In lieu of an abstract, here is a brief excerpt of the content:

  • Corpus-[corpus]:hand, handiwork, Habitat, gifts, feet, footnotes, and the 'ob-scene'
  • Kélina Gotman (bio)

The present is, in fact, made out of the residue of the past.

—Joan Retallack, The Poethical Wager (2003)

For here the question is nothing less, I venture to say, than the problem of man, of man's humanity, and of humanism. But situated where language no longer lets itself be effaced.

—Jacques Derrida, "Geschlecht II: Heidegger's Hand" (1987)
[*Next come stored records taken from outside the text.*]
-- ==== Sys2Proof/Machine/Converter.lean ====
section
/-! DEFINITION. The voltage converter VC: `DEC24`, `TOVOLT` and `DSPLIT` (42_converter.md). -/

namespace Sys2Proof.Machine

/-- The 32-bit code of three bytes: bits 31:24 are 1 if bit 23 is, else 0 (42_converter.md R170). -/
def decode24 (b1 b2 b3 : Byte) : Word32 :=
  if b1.getLsbD 7 then 0xFF#8 ++ b1 ++ b2 ++ b3 else 0x00#8 ++ b1 ++ b2 ++ b3

/-- `DEC24 b1, b2, b3` (42_converter.md R170). -/
def execDec24 (b1 b2 b3 : Byte) (s : State) : Host.Outcome State Fault Refusal :=
  s.issue (State.finish .ok ((decode24 b1 b2 b3).signExtend 64) 0#8 s)

/-- `rne(code * fs)`, `none` where it is no finite number (42_converter.md R175). -/
def scaledProduct (code : Word32) (fs : Word64) : Option Word64 :=
  let t := rne (code.getLsbD 31 ^^ b64Sign fs) (code.toInt.natAbs * magNum fs) (magDen fs)
  if b64Finite t then some t else none

/-- `toVoltage`: multiply, round, divide, round; `none` is DecodeOutOfRange (42_converter.md R175). -/
def toVoltage (code : Word32) (fs : Word64) (res : Word32) : Option Word64 :=
  if res = 0#32 then none
  else if b64Finite fs then
    (scaledProduct code fs).map fun t => rne (b64Sign t) (magNum t) (magDen t * res.toNat)
  else none

/-- End a request with a value, or with DecodeOutOfRange where there is none. -/
def State.finishInRange (result : Option (Word64 × Byte)) (s : State) : State :=
  match result with
  | some (data, aux) => State.finish .ok data aux s
  | none => State.takeError .decodeOutOfRange s

/-- `TOVOLT code` (42_converter.md R175). -/
def execTovolt (code : Word32) (s : State) : Host.Outcome State Fault Refusal :=
  s.issue (s.finishInRange ((toVoltage code s.cfgFullScale s.cfgResolution).map fun v => (v, 0#8)))

/-- The sign, integer part and fraction digits of a finite number; `none` where the integer part does not fit
(42_converter.md R180, R181). -/
def splitFinite (x : Word64) (digits : Nat) : Option (Word64 × Byte) :=
  let whole := magNum x / magDen x
  let q := roundHalfAway (magNum x % magDen x * 10 ^ digits) (magDen x)
  let intPart := if q = 10 ^ digits then whole + 1 else whole
  let fracPart := if q = 10 ^ digits then 0 else q
  if 2 ^ 32 ≤ intPart then none
  else some (BitVec.ofNat 32 intPart ++ BitVec.ofNat 32 fracPart,
    if b64Sign x = true ∧ magNum x ≠ 0 then 1#8 else 0#8)

/-- `DSPLIT`'s result for any pattern; `none` is DecodeOutOfRange (42_converter.md R180). -/
def displaySplit (x : Word64) (digits : Nat) : Option (Word64 × Byte) :=
  if b64Finite x then splitFinite x digits else none

/-- `DSPLIT v, digits` (42_converter.md R180). -/
def execDsplit (voltage : Word64) (digits : BitVec 4) (s : State) : Host.Outcome State Fault Refusal :=
  s.issue (if Config.maxDigits < digits.toNat then State.takeError .invalidLength s
    else s.finishInRange (displaySplit voltage digits.toNat))

end Sys2Proof.Machine
end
A note to readers, an apologia: this is an experimental critical theory essay, a performative piece of academic writing that attempts to wrestle with the porous zones, the hiccups, slips and falls between languages, translations, and between writing and genre. Some readers may find it obscure, dense, in parts; open and too free, too vulnerable, too self-revealing or narrative–too variable in its intensities, its modalities, its genres. But that is also the point. It is in part ficto-critical. It borrows from auto-ethnography, poethics and performance writing in order to think about the layered, affective, dramaturgical work of thought. We sit at our desks, underline books in pencil or pen, scribble in margins. We listen to traffic or roosters or the incessant drivel of a restless mind. Perhaps we remember particular moments that define an instance of reading; perhaps an election was on. But how have we written this material embeddedness, this politics? Perhaps our critical arguments deal with these directly; if not, the material conditions of the production of our labor disappear. We reduce extraneous elements, abstract presence, as if the page could be divorced from its material and political history, and layers upon layers of previous drafts. This is another way, then, to think translation and "context": as a dramaturgy of bodily inscriptions, unfurling over time.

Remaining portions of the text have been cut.